Although the data below holds other lines too, output only those from the line with "else if low" up to and including the line with "let d := d.set R.CLK_STAT_XTAL_OK 1", exactly as they appear.

[Collected data entries]
<<<<
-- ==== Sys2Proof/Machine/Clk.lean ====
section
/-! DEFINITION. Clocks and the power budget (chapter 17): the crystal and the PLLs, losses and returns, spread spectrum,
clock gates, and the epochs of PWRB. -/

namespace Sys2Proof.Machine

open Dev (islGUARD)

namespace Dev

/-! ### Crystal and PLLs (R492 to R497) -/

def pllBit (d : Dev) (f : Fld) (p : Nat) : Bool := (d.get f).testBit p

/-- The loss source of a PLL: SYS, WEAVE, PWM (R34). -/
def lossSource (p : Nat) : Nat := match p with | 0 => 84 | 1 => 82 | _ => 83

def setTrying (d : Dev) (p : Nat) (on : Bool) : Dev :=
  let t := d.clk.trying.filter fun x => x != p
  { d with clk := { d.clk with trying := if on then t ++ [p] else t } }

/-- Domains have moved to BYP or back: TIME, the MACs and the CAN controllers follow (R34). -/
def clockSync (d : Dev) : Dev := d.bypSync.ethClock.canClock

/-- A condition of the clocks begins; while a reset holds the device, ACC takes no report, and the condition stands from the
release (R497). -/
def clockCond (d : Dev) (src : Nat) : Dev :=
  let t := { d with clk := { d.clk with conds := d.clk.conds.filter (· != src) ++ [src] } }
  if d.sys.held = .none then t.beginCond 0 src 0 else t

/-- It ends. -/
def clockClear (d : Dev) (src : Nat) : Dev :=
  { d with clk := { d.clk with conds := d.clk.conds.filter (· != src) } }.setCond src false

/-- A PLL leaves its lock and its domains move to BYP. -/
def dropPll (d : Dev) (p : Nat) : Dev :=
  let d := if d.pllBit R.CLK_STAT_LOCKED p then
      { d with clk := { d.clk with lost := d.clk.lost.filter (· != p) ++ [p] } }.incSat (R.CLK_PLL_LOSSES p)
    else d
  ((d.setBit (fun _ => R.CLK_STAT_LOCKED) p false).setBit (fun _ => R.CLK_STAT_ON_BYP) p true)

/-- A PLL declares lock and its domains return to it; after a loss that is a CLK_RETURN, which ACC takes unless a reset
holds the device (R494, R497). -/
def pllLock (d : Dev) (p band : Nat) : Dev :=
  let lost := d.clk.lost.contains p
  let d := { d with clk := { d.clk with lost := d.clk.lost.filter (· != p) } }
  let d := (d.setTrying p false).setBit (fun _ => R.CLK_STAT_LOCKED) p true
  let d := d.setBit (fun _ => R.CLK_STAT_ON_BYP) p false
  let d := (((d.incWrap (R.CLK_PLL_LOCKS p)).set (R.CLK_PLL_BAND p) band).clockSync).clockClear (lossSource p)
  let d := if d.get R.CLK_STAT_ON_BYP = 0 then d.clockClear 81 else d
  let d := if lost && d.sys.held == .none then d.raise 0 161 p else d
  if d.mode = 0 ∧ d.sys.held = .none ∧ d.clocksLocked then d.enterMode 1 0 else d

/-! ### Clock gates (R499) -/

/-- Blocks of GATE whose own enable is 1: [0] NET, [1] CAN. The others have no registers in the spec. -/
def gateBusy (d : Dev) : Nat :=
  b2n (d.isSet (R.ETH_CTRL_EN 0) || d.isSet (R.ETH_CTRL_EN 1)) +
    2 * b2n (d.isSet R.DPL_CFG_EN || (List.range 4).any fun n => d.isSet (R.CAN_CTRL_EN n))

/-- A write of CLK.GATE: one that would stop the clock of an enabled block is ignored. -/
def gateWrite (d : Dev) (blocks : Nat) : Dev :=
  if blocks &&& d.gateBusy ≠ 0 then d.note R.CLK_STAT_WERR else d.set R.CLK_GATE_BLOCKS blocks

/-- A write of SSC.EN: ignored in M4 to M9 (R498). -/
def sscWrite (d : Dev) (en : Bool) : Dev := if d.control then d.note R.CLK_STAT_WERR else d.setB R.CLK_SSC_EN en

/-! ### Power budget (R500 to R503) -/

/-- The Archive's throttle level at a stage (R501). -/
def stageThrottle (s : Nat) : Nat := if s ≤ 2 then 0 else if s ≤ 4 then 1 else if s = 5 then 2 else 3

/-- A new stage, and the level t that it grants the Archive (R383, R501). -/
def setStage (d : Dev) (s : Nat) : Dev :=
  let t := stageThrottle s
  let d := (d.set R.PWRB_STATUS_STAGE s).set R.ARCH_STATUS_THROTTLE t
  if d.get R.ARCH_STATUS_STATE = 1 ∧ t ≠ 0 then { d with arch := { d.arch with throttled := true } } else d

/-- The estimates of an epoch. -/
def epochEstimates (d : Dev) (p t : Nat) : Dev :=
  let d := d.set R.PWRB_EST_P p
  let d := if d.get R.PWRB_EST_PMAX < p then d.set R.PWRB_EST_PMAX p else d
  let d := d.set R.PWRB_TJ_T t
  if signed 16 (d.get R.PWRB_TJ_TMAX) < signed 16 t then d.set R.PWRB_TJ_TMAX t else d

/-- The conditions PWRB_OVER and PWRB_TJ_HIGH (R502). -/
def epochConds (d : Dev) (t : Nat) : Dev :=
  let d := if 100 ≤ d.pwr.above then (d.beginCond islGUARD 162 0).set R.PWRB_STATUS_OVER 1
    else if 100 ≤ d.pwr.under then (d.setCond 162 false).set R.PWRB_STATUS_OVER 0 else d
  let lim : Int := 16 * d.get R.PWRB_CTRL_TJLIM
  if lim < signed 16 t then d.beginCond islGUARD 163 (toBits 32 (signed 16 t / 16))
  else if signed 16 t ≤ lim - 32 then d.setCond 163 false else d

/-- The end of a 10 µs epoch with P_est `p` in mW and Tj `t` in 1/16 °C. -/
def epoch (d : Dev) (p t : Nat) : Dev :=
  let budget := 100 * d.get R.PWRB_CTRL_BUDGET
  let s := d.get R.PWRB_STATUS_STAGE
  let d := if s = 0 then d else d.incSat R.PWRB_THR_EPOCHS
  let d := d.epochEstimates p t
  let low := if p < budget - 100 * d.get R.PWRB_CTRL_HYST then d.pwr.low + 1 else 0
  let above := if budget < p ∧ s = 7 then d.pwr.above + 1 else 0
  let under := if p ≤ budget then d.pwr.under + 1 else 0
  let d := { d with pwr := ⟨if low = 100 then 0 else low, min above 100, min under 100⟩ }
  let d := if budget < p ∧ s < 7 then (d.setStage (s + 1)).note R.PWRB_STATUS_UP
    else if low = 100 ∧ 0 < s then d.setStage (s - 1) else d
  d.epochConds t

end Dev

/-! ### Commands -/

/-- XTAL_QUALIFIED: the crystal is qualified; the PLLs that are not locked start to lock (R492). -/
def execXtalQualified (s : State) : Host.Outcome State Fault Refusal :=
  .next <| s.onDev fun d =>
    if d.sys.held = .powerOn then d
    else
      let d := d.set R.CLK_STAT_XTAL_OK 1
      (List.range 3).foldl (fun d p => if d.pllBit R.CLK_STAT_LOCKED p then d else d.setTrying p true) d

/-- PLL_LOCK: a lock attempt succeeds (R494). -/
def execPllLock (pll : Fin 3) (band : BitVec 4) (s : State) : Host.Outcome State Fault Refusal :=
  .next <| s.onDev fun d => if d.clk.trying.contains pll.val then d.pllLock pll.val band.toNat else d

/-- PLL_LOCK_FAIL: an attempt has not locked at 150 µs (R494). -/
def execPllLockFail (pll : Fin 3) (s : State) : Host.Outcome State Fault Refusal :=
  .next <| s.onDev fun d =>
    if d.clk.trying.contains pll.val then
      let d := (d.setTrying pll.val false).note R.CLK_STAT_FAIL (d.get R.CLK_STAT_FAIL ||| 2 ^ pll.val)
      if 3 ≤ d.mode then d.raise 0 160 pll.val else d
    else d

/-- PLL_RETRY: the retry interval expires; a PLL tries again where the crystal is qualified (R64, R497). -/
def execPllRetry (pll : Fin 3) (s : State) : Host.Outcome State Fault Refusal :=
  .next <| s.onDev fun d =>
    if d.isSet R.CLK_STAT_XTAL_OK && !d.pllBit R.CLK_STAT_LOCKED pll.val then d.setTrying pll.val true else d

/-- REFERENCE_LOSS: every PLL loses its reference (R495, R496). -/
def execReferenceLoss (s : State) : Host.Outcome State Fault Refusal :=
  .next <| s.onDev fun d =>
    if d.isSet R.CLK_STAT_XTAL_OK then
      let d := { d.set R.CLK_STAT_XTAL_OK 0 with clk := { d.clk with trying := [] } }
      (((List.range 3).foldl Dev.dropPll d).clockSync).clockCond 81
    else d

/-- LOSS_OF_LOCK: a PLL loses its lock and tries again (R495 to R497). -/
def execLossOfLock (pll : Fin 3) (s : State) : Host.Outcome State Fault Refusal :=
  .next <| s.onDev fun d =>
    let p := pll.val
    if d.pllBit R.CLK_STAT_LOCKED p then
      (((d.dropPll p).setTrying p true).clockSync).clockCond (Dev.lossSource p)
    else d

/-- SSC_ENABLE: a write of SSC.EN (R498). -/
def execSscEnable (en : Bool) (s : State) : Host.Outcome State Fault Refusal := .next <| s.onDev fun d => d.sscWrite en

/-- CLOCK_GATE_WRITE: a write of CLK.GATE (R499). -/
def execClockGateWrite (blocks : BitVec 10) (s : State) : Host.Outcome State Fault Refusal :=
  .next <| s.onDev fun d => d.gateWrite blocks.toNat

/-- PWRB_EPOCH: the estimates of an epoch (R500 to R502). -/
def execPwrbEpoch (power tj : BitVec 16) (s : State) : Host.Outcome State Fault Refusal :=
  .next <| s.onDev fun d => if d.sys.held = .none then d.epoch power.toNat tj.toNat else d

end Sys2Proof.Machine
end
>>>>
_Solution to the exercise_
    else if low = 100 ∧ 0 < s then d.setStage (s - 1) else d
  d.epochConds t

end Dev

/-! ### Commands -/

/-- XTAL_QUALIFIED: the crystal is qualified; the PLLs that are not locked start to lock (R492). -/
def execXtalQualified (s : State) : Host.Outcome State Fault Refusal :=
  .next <| s.onDev fun d =>
    if d.sys.held = .powerOn then d
    else
      let d := d.set R.CLK_STAT_XTAL_OK 1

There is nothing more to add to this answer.